2.2 Compensation mechanism

From the perspective of maximizing social welfare, the balance between supply-side and demand-side responses must be the result of trading off generation cost and demand utility. Therefore, if DR is integrated into the conventional generation dispatch model, it will be necessary to investigate the impact of demand utility on the changes of customers’ energy consumption behaviors. The expected generation schedule will be realized by compensating the changes of the demand utility. For example, during peak periods, a reasonable compensatory mechanism can motivate customers to reduce load voluntarily. A compensation mechanism should determine the optimal amount of DR and optimal incentive fees to encourage the amount of DR that each customer is willing to curtail.

The cost of demand reduction is modelled with two key parameters: the preference parameter \(\theta_{j}\) of the willingness of customer \(j\) to curtail and the amount of his load curtailment \(dr_{jt}\) (MW) in period \(t\), such that the outage cost \(C(\theta_{j} ,dr_{jt} )\) of the customer \(\theta_{j}\) for curtailing \(dr_{jt}\) is:

$$C(\theta_{j} ,dr_{jt} ) = K_{1} (dr_{jt} )^{2} + K_{2} (1 - \theta_{j} ) \cdot dr_{jt}$$
(12)

where \(\theta_{j}\) is used to characterize customers’ preference for curtailment probabilistically, and we assume this “preference parameter” \(\theta_{j}\) possesses a uniform probability distribution \(f(\theta_{j} )\) in the interval [0,1]. It sorts the customers from the least willing to the most willing to curtail load. K1 and K2 are the quadratic and linear term coefficients, respectively, of the outage cost function. These parameters are private customer information that is unknown to the supply-side. They are all positive, and they can be estimated using existing data. For the sake of simplicity, this paper assumes that K1 = 0.5 and K2 = 1 [19]. Appendix A gives a simple example to illustrate the derivation of the assumed values of K1, K2 and all the \(\theta_{j}\).
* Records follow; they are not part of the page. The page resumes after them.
theorem hopMsg_keep {M : Touch} {b0 : State} {s : State} {dest : Nat} {bs : List Byte} (hm : ({ links := true } : Touch).le M = true) (hs : Keep M b0 s) :
    Keep M b0 (hopMsg s dest bs) := by
  unfold hopMsg
  repeat' (first
    | with_reducible assumption | (with_reducible exact keep_refl _ _) | with_reducible refine keepOut_next ?_
    | ((with_reducible intro x); refine keep_cut (m := M) (s := b0) x ?_ (fun _ => ?_); subst x)
    | ((with_reducible intro x); refine keep_cut_fst (m := M) (s := b0) x ?_ (fun _ => ?_); subst x)
    | ((with_reducible intro x); refine keep_cut_snd (m := M) (s := b0) x ?_ (fun _ => ?_); subst x)
    | ((with_reducible intro x); refine keep_cut_some (m := M) (s := b0) x ?_ (fun _ => ?_); subst x)
    | ((with_reducible intro x); refine keep_cut_pair (m := M) (s := b0) x ?_ (fun _ => ?_); subst x)
    | ((with_reducible intro x); refine keep_cut_run (m := M) (s := b0) x ?_ (fun _ => ?_); subst x)
    | ((with_reducible intro x); refine cell_id x ?_; subst x) | ((with_reducible intro x); refine fun_id x ?_; subst x)
    | ((with_reducible intro x); clear_value x) | (with_reducible intro _) | lift_lets
    | ((with_reducible refine touch_below hm ?_); rfl) | with_reducible refine modPort_keep ?_ ?_
    | with_reducible refine keep_elim ?_ ?_ | with_reducible refine keep_getD ?_ ?_
    | with_reducible refine keep_foldl_fst ?_ ?_ | with_reducible refine keep_repeat ?_ ?_
    | with_reducible refine keep_foldl_snd ?_ ?_ | with_reducible refine keep_ite ?_ ?_
    | with_reducible refine keep_foldl ?_ ?_ | with_reducible exact keep_of_fst (by assumption) (by assumption)
    | with_reducible exact keep_enter (by assumption) (by assumption)
    | with_reducible exact keepSome_elim (by assumption) (by assumption)
    | with_reducible exact keepPair_elim (by assumption) (by assumption)
    | with_reducible exact keepPair_elim2 (by assumption) (by assumption)
    | with_reducible exact keep_of_snd (by assumption) (by assumption) | split | with_reducible refine keepSome_bind ?_
    | with_reducible refine keepSome_elim ?_ (by assumption) | (cases ‹_ = some _›) | (with_reducible dsimp only))

theorem passOn_keep {M : Touch} {b0 : State} {s : State} {m : Msg} (hm : ({ links := true } : Touch).le M = true) (hs : Keep M b0 s) :
    Keep M b0 (passOn s m) := by
  unfold passOn
  repeat' (first
    | with_reducible assumption | (with_reducible exact keep_refl _ _) | with_reducible refine keepOut_next ?_
    | ((with_reducible intro x); refine keep_cut (m := M) (s := b0) x ?_ (fun _ => ?_); subst x)
    | ((with_reducible intro x); refine keep_cut_fst (m := M) (s := b0) x ?_ (fun _ => ?_); subst x)
    | ((with_reducible intro x); refine keep_cut_snd (m := M) (s := b0) x ?_ (fun _ => ?_); subst x)
    | ((with_reducible intro x); refine keep_cut_some (m := M) (s := b0) x ?_ (fun _ => ?_); subst x)
    | ((with_reducible intro x); refine keep_cut_pair (m := M) (s := b0) x ?_ (fun _ => ?_); subst x)
    | ((with_reducible intro x); refine keep_cut_run (m := M) (s := b0) x ?_ (fun _ => ?_); subst x)
    | ((with_reducible intro x); refine cell_id x ?_; subst x) | ((with_reducible intro x); refine fun_id x ?_; subst x)
    | ((with_reducible intro x); clear_value x) | (with_reducible intro _) | lift_lets
    | ((with_reducible refine touch_below hm ?_); rfl) | with_reducible refine hopMsg_keep ?_ ?_
    | with_reducible refine releaseMsg_keep ?_ ?_ | with_reducible refine takeMsg_keep ?_ ?_
    | with_reducible refine putMsg_keep ?_ ?_ | with_reducible refine keep_elim ?_ ?_ | with_reducible refine keep_getD ?_ ?_
    | with_reducible refine keep_foldl_fst ?_ ?_ | with_reducible refine keep_repeat ?_ ?_
    | with_reducible refine keep_foldl_snd ?_ ?_ | with_reducible refine keep_ite ?_ ?_
    | with_reducible refine keep_foldl ?_ ?_ | with_reducible exact keep_of_fst (by assumption) (by assumption)
    | with_reducible exact keep_enter (by assumption) (by assumption)
    | with_reducible exact keepSome_elim (by assumption) (by assumption)
    | with_reducible exact keepPair_elim (by assumption) (by assumption)
    | with_reducible exact keepPair_elim2 (by assumption) (by assumption)
    | with_reducible exact keep_of_snd (by assumption) (by assumption) | split | with_reducible refine keepSome_bind ?_
    | with_reducible refine keepSome_elim ?_ (by assumption) | (cases ‹_ = some _›) | (with_reducible dsimp only))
If rational customers do not receive any compensation for their demand reduction, they will not choose to participate in the DR program. Such customers will self-select the amount of demand curtailment \(dr_{jt}\) based on the monetary compensation \(y\) offered by the energy supplier in order to maximize their utility. Hence, the customers’ benefit \(U^{\text{d}} ( \cdot )\) is defined as the amount of monetary compensation they received from the energy supplier minus their outage cost due to the curtailment.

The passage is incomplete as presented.